*WORK ITEM:* For this exercise, please find the lines in the entries that include the word "NatSet" and copy them.

*PROVIDED MATERIAL:*
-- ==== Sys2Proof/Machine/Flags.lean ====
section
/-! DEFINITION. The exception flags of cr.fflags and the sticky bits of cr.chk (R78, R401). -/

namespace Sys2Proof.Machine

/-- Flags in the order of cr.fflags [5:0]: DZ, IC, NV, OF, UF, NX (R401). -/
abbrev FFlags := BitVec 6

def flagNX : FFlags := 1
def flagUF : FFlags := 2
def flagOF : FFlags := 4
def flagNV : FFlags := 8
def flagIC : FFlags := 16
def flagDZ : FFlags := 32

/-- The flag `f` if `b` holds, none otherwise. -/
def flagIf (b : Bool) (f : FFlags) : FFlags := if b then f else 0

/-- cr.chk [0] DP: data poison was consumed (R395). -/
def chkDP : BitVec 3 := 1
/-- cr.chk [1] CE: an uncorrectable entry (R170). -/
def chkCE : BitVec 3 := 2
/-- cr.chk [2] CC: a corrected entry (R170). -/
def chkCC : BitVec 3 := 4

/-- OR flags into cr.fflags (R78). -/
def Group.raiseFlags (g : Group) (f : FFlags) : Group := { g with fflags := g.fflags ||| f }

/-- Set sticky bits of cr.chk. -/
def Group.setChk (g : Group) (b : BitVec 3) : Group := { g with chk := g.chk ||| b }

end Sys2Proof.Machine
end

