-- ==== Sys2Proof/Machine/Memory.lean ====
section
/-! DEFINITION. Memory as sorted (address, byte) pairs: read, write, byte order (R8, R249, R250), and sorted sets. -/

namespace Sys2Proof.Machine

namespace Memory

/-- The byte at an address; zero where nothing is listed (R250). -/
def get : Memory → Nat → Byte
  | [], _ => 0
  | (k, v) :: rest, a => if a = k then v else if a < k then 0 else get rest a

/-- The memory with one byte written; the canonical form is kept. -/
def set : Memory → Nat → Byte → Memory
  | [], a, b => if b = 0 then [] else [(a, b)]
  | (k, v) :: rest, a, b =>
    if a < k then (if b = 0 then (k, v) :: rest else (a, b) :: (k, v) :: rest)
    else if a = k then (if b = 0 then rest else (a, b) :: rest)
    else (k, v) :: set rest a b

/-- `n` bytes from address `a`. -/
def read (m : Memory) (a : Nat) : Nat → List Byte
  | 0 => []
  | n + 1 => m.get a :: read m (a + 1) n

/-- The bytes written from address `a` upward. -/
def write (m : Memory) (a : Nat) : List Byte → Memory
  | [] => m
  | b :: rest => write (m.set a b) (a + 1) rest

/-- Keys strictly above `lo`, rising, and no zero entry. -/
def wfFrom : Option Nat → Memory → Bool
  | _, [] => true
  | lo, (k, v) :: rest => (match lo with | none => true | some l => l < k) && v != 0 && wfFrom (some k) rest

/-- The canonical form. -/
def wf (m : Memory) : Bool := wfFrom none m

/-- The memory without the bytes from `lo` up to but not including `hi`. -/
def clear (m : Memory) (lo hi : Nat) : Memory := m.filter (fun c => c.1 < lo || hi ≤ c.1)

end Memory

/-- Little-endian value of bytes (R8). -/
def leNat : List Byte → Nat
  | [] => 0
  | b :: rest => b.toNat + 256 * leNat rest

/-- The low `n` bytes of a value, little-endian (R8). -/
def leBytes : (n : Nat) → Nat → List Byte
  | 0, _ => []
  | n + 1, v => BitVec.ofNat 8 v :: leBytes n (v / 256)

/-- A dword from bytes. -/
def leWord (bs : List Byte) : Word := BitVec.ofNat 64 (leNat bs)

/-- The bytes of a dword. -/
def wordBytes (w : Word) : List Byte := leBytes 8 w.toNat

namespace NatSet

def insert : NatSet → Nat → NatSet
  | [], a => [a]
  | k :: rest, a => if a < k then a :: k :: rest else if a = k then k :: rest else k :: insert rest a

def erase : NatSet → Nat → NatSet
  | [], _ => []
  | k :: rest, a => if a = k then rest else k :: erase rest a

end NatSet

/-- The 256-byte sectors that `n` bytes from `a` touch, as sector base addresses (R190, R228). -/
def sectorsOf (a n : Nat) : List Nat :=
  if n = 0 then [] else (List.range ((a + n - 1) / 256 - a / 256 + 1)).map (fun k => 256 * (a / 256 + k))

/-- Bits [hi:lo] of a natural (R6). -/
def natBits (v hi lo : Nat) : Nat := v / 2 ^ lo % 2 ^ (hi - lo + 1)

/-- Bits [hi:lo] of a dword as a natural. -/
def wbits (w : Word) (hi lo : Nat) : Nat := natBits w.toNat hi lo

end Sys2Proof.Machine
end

*TASK OUTPUT:*
namespace NatSet
def insert : NatSet → Nat → NatSet
def erase : NatSet → Nat → NatSet
end NatSet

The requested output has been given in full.